Assignment:
Each line of the listing is to be copied exactly.

*** Opening Material provided ***

-- ==== Sys2Proof/Certificates/Slice0/Obligations.lean ====
section
/-! DEFINITION. The statements for the provers: what the rules of spec/ say the commands and the machine do. -/

open Sys2Proof Sys2Proof.Machine

/-! ### Encoding -/

/-- (derived from 30_encoding.md R81, 30_encoding.md R82, 30_encoding.md R84, 30_encoding.md R88) For every command, with
every operand at every value its field admits, the command is well-formed and decoding its encoding answers it. -/
def Obligations.DecodeOfEncodeIsTheCommand : Prop :=
  ∀ i : Instr, i.wellFormed = true ∧ decode (encode i) = .ok i

/-- (derived from 30_encoding.md R81, 30_encoding.md R85, 30_encoding.md R87) For every 48-bit word, if it decodes to a
command then encoding that command gives the word: no bit of a legal word is dropped. -/
def Obligations.EncodeOfDecodeIsTheWord : Prop :=
  ∀ (w : CmdWord) (i : Instr), decode w = .ok i → encode i = w

/-- (derived from 30_encoding.md R84, opcode_table.json) For every word and every row of the opcode map, the word decodes to
a command with the row's mnemonic if and only if (word and mask) = match; and two rows that match one word are the same row.
-/
def Obligations.LegalWordsAreTheRowsOfTheOpcodeMap : Prop :=
  (∀ (w : CmdWord) (o : Op), (∃ i, decode w = .ok i ∧ i.op = o) ↔ w &&& o.maskBits = o.matchBits) ∧
  (∀ (w : CmdWord) (o p : Op), w &&& o.maskBits = o.matchBits → w &&& p.maskBits = p.matchBits → o = p)

/-- (states R85, R86) For every word: an opcode of 0x00, 0x05 to 0x0F, 0x11 to 0x1F, 0x22 to 0x2F or 0x33 to 0xFF is refused
as reserved; with one of the ten opcodes, a nonzero bit of [39:0] in format Z, or of [31:0] in formats S and T, is refused
by name. -/
def Obligations.ReservedOpcodesAndNonzeroFieldsAreIllegal : Prop :=
  ∀ w : CmdWord,
    (let n := (opcOf w).toNat
     (n = 0 ∨ (0x05 ≤ n ∧ n ≤ 0x0F) ∨ (0x11 ≤ n ∧ n ≤ 0x1F) ∨ (0x22 ≤ n ∧ n ≤ 0x2F) ∨ 0x33 ≤ n) ↔
       decode w = .error (.reservedOpcode (opcOf w))) ∧
    (∀ o : Op, opcOf w = o.opcode → o.format = .z → w.extractLsb' 0 40 ≠ 0 → decode w = .error (.nonzeroUnusedField o)) ∧
    (∀ o : Op, opcOf w = o.opcode → (o.format = .s ∨ o.format = .t) → w.extractLsb' 0 32 ≠ 0 →
      decode w = .error (.nonzeroUnusedField o))

/-- (states R87) In every state, for the command word the host gives next: either it matches exactly one row of the opcode
map and decodes to a command, or it matches none and the step answers IllegalCommand and changes nothing but the response
given. -/
def Obligations.IllegalWordIsAnsweredAndChangesNothing : Prop :=
  ∀ (s : State) (w : CmdWord) (rest : List HostInput), s.pending = .command w :: rest →
    ((∃! o : Op, w &&& o.maskBits = o.matchBits) ∧ ∃ i, decode w = .ok i) ∨
    ((∀ o : Op, w &&& o.maskBits ≠ o.matchBits) ∧
      step s = .next { s with pending := rest, resps := s.resps ++ [{ rc := .illegalCommand }] })

/-- (states R96) Every word prints as 12 characters, character k the hexadecimal digit of bits [47-4k:44-4k]; the digits are
0 to 9 and A to F; the eleven worked words decode to the commands the spec gives them and are their encodings; the word of
LDF 97, 3 prints as 026100000003. -/
def Obligations.WorkedEncodingsDecodeAndPrint : Prop :=
  (∀ w : CmdWord, (printWord w).length = 12 ∧
    ∀ k, k < 12 → (printWord w)[k]? = some (hexChar (w.extractLsb' (44 - 4 * k) 4).toNat)) ∧
  (List.range 16).map hexChar =
    ['0', '1', '2', '3', '4', '5', '6', '7', '8', '9', 'A', 'B', 'C', 'D', 'E', 'F'] ∧
  (decode 0x010000000000 = .ok .clr ∧ decode 0x026100000003 = .ok (.ldf 97 3) ∧ decode 0x036200000000 = .ok (.rdf 98) ∧
   decode 0x040000000000 = .ok .rds ∧ decode 0x100000000000 = .ok .build ∧ decode 0x200000000000 = .ok .gen ∧
   decode 0x216300000000 = .ok (.lkup 99) ∧ decode 0x300000000000 = .ok .dstart ∧ decode 0x313000000000 = .ok (.dbit 0x30) ∧
   decode 0x313100000000 = .ok (.dbit 0x31) ∧ decode 0x320000000000 = .ok .dend) ∧
  (encode .clr = 0x010000000000 ∧ encode (.ldf 97 3) = 0x026100000003 ∧ encode (.rdf 98) = 0x036200000000 ∧
   encode .rds = 0x040000000000 ∧ encode .build = 0x100000000000 ∧ encode .gen = 0x200000000000 ∧
   encode (.lkup 99) = 0x216300000000 ∧ encode .dstart = 0x300000000000 ∧ encode (.dbit 0x30) = 0x313000000000 ∧
   encode (.dbit 0x31) = 0x313100000000 ∧ encode .dend = 0x320000000000) ∧
  printWord (encode (.ldf 97 3)) = ['0', '2', '6', '1', '0', '0', '0', '0', '0', '0', '0', '3']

*** Closing Material provided ***

Response to this exercise:
-- ==== Sys2Proof/Certificates/Slice0/Obligations.lean ====
section
/-! DEFINITION. The statements for the provers: what the rules of spec/ say the commands and the machine do. -/

open Sys2Proof Sys2Proof.Machine

/-! ### Encoding -/

/-- (derived from 30_encoding.md R81, 30_encoding.md R82, 30_encoding.md R84, 30_encoding.md R88) For every command, with
every operand at every value its field admits, the command is well-formed and decoding its encoding answers it. -/
def Obligations.DecodeOfEncodeIsTheCommand : Prop :=
  ∀ i : Instr, i.wellFormed = true ∧ decode (encode i) = .ok i

/-- (derived from 30_encoding.md R81, 30_encoding.md R85, 30_encoding.md R87) For every 48-bit word, if it decodes to a
command then encoding that command gives the word: no bit of a legal word is dropped. -/
def Obligations.EncodeOfDecodeIsTheWord : Prop :=
  ∀ (w : CmdWord) (i : Instr), decode w = .ok i → encode i = w

/-- (derived from 30_encoding.md R84, opcode_table.json) For every word and every row of the opcode map, the word decodes to
a command with the row's mnemonic if and only if (word and mask) = match; and two rows that match one word are the same row.
-/
def Obligations.LegalWordsAreTheRowsOfTheOpcodeMap : Prop :=
  (∀ (w : CmdWord) (o : Op), (∃ i, decode w = .ok i ∧ i.op = o) ↔ w &&& o.maskBits = o.matchBits) ∧
  (∀ (w : CmdWord) (o p : Op), w &&& o.maskBits = o.matchBits → w &&& p.maskBits = p.matchBits → o = p)

/-- (states R85, R86) For every word: an opcode of 0x00, 0x05 to 0x0F, 0x11 to 0x1F, 0x22 to 0x2F or 0x33 to 0xFF is refused
as reserved; with one of the ten opcodes, a nonzero bit of [39:0] in format Z, or of [31:0] in formats S and T, is refused
by name. -/
def Obligations.ReservedOpcodesAndNonzeroFieldsAreIllegal : Prop :=
  ∀ w : CmdWord,
    (let n := (opcOf w).toNat
     (n = 0 ∨ (0x05 ≤ n ∧ n ≤ 0x0F) ∨ (0x11 ≤ n ∧ n ≤ 0x1F) ∨ (0x22 ≤ n ∧ n ≤ 0x2F) ∨ 0x33 ≤ n) ↔
       decode w = .error (.reservedOpcode (opcOf w))) ∧
    (∀ o : Op, opcOf w = o.opcode → o.format = .z → w.extractLsb' 0 40 ≠ 0 → decode w = .error (.nonzeroUnusedField o)) ∧
    (∀ o : Op, opcOf w = o.opcode → (o.format = .s ∨ o.format = .t) → w.extractLsb' 0 32 ≠ 0 →
      decode w = .error (.nonzeroUnusedField o))

/-- (states R87) In every state, for the command word the host gives next: either it matches exactly one row of the opcode
map and decodes to a command, or it matches none and the step answers IllegalCommand and changes nothing but the response
given. -/
def Obligations.IllegalWordIsAnsweredAndChangesNothing : Prop :=
  ∀ (s : State) (w : CmdWord) (rest : List HostInput), s.pending = .command w :: rest →
    ((∃! o : Op, w &&& o.maskBits = o.matchBits) ∧ ∃ i, decode w = .ok i) ∨
    ((∀ o : Op, w &&& o.maskBits ≠ o.matchBits) ∧
      step s = .next { s with pending := rest, resps := s.resps ++ [{ rc := .illegalCommand }] })

/-- (states R96) Every word prints as 12 characters, character k the hexadecimal digit of bits [47-4k:44-4k]; the digits are
0 to 9 and A to F; the eleven worked words decode to the commands the spec gives them and are their encodings; the word of
LDF 97, 3 prints as 026100000003. -/
def Obligations.WorkedEncodingsDecodeAndPrint : Prop :=
  (∀ w : CmdWord, (printWord w).length = 12 ∧
    ∀ k, k < 12 → (printWord w)[k]? = some (hexChar (w.extractLsb' (44 - 4 * k) 4).toNat)) ∧
  (List.range 16).map hexChar =
    ['0', '1', '2', '3', '4', '5', '6', '7', '8', '9', 'A', 'B', 'C', 'D', 'E', 'F'] ∧
  (decode 0x010000000000 = .ok .clr ∧ decode 0x026100000003 = .ok (.ldf 97 3) ∧ decode 0x036200000000 = .ok (.rdf 98) ∧
   decode 0x040000000000 = .ok .rds ∧ decode 0x100000000000 = .ok .build ∧ decode 0x200000000000 = .ok .gen ∧
   decode 0x216300000000 = .ok (.lkup 99) ∧ decode 0x300000000000 = .ok .dstart ∧ decode 0x313000000000 = .ok (.dbit 0x30) ∧
   decode 0x313100000000 = .ok (.dbit 0x31) ∧ decode 0x320000000000 = .ok .dend) ∧
  (encode .clr = 0x010000000000 ∧ encode (.ldf 97 3) = 0x026100000003 ∧ encode (.rdf 98) = 0x036200000000 ∧
   encode .rds = 0x040000000000 ∧ encode .build = 0x100000000000 ∧ encode .gen = 0x200000000000 ∧
   encode (.lkup 99) = 0x216300000000 ∧ encode .dstart = 0x300000000000 ∧ encode (.dbit 0x30) = 0x313000000000 ∧
   encode (.dbit 0x31) = 0x313100000000 ∧ encode .dend = 0x320000000000) ∧
  printWord (encode (.ldf 97 3)) = ['0', '2', '6', '1', '0', '0', '0', '0', '0', '0', '0', '3']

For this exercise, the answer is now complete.